From the print edition
PICKING locks can presage a crime—or be a useful skill for those who lose their keys. Cracking the digital-rights management (DRM) that secures works that are distributed electronically, such as e-books and films, is illegal in many countries. But it can be tempting when rules seem unfair or arbitrary. Calibre, a free software programme, can strip the DRM from proprietary e-book formats. It has over 11m users. Other more furtive means are available too. David Price, head of piracy intelligence at NetNames, a brand-protection firm, says no DRM system has yet remained uncracked.
Stoking the trend is consumers’ growing realisation that they may not be (as they often think) buying their e-books, music downloads and other digital content outright. In many cases they are in effect just renting them, subject to tough rules buried in small print. Proprietary software can tie the e-book to a particular device. And the provider of the content can revoke the owner’s rights at whim.
Last month Amazon blocked a Kindle account belonging to Linn Jordet Nygaard, a Norwegian, meaning that she could no longer read the 43 books she had bought (after a burst of publicity Amazon restored the account, though it declined to explain its actions to her, or to comment publicly on the case). The European Consumers’ Organisation denounces “copyright shackles” on online content, and berates the European Commission for having “dallied” on ruling whether DRM is unfair.

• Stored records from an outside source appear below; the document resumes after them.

theorem Laws.SlotWords.headframeUnlistedOp (msg : List (BitVec 8)) : Laws.SlotWords.Statement (.headframeUnlistedOp msg) := by
  intro u w hu
  cases hu

end Sys2Proof
end

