-- ==== Sys2Proof/Tests/Slice0.lean ====
section
/-! SUPPORT. Tests of one step or one function each, and for each statement with hypotheses a state and operands that meet them. -/

open Sys2Proof Sys2Proof.Machine

set_option Elab.async false

namespace Sys2Proof.Tests

/-! ### Decoding: words put together field by field from spec/04 R87 to R96 -/

/-- ADD (SR): op 0x01, d, a, b, c = 0, x = 0. -/
theorem test_decode_add : decodeUnit .s (0x01#8 ++ 3#6 ++ 1#6 ++ 2#6 ++ 0#6 ++ 0#32) = some (.add { d := 3, a := 1, b := 2, c := 0 }) := by rfl

/-- ADDI (SI): the immediate -1 in x. -/
theorem test_decode_addi : decodeUnit .s (0x20#8 ++ 3#6 ++ 1#6 ++ 0#6 ++ 0#6 ++ 0xFFFFFFFF#32) =
    some (.addi { d := 3, a := 1, imm := 0xFFFFFFFF }) := by rfl

/-- BFX (SF): x[12:6] the width 64, x[5:0] the LSB 0. -/
theorem test_decode_bfx : decodeUnit .s (0x34#8 ++ 3#6 ++ 1#6 ++ 0#6 ++ 0#6 ++ 0#19 ++ 64#7 ++ 0#6) =
    some (.bfx { d := 3, a := 1, lsb := 0, width := 64 }) := by rfl

/-- BEQ (SB): x[31:25] BIDX, x[24:0] SEGOFF. -/
theorem test_decode_beq : decodeUnit .s (0x60#8 ++ 0#6 ++ 1#6 ++ 2#6 ++ 0#6 ++ 5#7 ++ 0x1FFFFFF#25) =
    some (.beq { d := 0, a := 1, b := 2, bidx := 5, segoff := 0x1FFFFFF }) := by rfl

/-- CSRD (SS): the selector in x[7:0]. -/
theorem test_decode_csrd : decodeUnit .s (0x87#8 ++ 3#6 ++ 0#6 ++ 0#6 ++ 0#6 ++ 0x07#32) = some (.csrd { d := 3, a := 0, x := 7 }) := by rfl

/-- VADD (VV): PRED, ZERO, FMT, RM, OPX. -/
theorem test_decode_vadd : decodeUnit .v (0x01#8 ++ 3#6 ++ 1#6 ++ 2#6 ++ 0#6 ++ 7#3 ++ 1#1 ++ 0x02#8 ++ 3#4 ++ 0#16) =
    some (.vadd { d := 3, a := 1, b := 2, c := 0, pred := 7, zero := 1, fmt := 2, rm := 3, opx := 0 }) := by rfl

/-- MPW (MP): x[2:0] the matrix parameter register. -/
theorem test_decode_mpw : decodeUnit .m (0x01#8 ++ 0#6 ++ 1#6 ++ 0#6 ++ 0#6 ++ 0#29 ++ 5#3) = some (.mpw { d := 0, a := 1, mp := 5 }) := by rfl

/-- MCALL (MC): PRIO in x[24:23], ROUTINE in x[22:16], SIGEN x[15], SEM x[13:6]. -/
theorem test_decode_mcall : decodeUnit .m (0x03#8 ++ 20#6 ++ 1#6 ++ 2#6 ++ 3#6 ++ 0#7 ++ 2#2 ++ 7#7 ++ 1#1 ++ 0#1 ++ 255#8 ++ 0#6) =
    some (.mcall { d := 20, a := 1, b := 2, c := 3, prio := 2, routine := 7, sigen := 1, sem := 255, quad := 0 }) := by rfl

/-- LDS (LP): SIZE in c[1:0], the scratchpad offset in x[19:0]. -/
theorem test_decode_lds : decodeUnit .l (0x01#8 ++ 3#6 ++ 1#6 ++ 0#6 ++ 0#4 ++ 3#2 ++ 0#12 ++ 0xFFFFF#20) =
    some (.lds { d := 3, a := 1, b := 0, size := 3, off := 0xFFFFF }) := by rfl

/-- AADD (LM): ORD, NR and SIZE in c, slot and displacement in x. -/
theorem test_decode_aadd : decodeUnit .l (0x20#8 ++ 0#6 ++ 1#6 ++ 2#6 ++ 0#2 ++ 1#1 ++ 1#1 ++ 3#2 ++ 15#4 ++ 0x8000000#28) =
    some (.aadd { d := 0, a := 1, b := 2, ord := 1, nr := 1, size := 3, slot := 15, disp := 0x8000000 }) := by rfl

/-- LDT (LT): a vector index tuple, and the descriptor's location in x. -/
theorem test_decode_ldt : decodeUnit .l (0x07#8 ++ 3#6 ++ 31#6 ++ 0#6 ++ 0#6 ++ 2#4 ++ 64#28) =
    some (.ldt { d := 3, a := 31, b := 0, slot := 2, disp := 64 }) := by rfl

For most digital libertarians, who believe DRM stifles competition and traps consumers, that will not be enough. Cory Doctorow, a blogger and author (who gives his books away free on the internet) says “rotten lawmaking” has set market terms that nobody wants—including many authors and publishers, who would prefer a more open system. In July Macmillan was the first book publisher of the “Big Six” to free its science fiction and fantasy e-book range from DRM. It termed the restrictions on copying and moving content a “constant annoyance”, for readers. In August Harvard Business Review Press launched an outlet for e-books, also DRM-free.
In October sales of the “Humble eBook Bundle”, a package of no-locks books for which consumers paid whatever they wanted (and chose how to split it between the author and a charity), was a big success. The average price paid was a record $14. Consumers seem to reward authors who trust them with their content.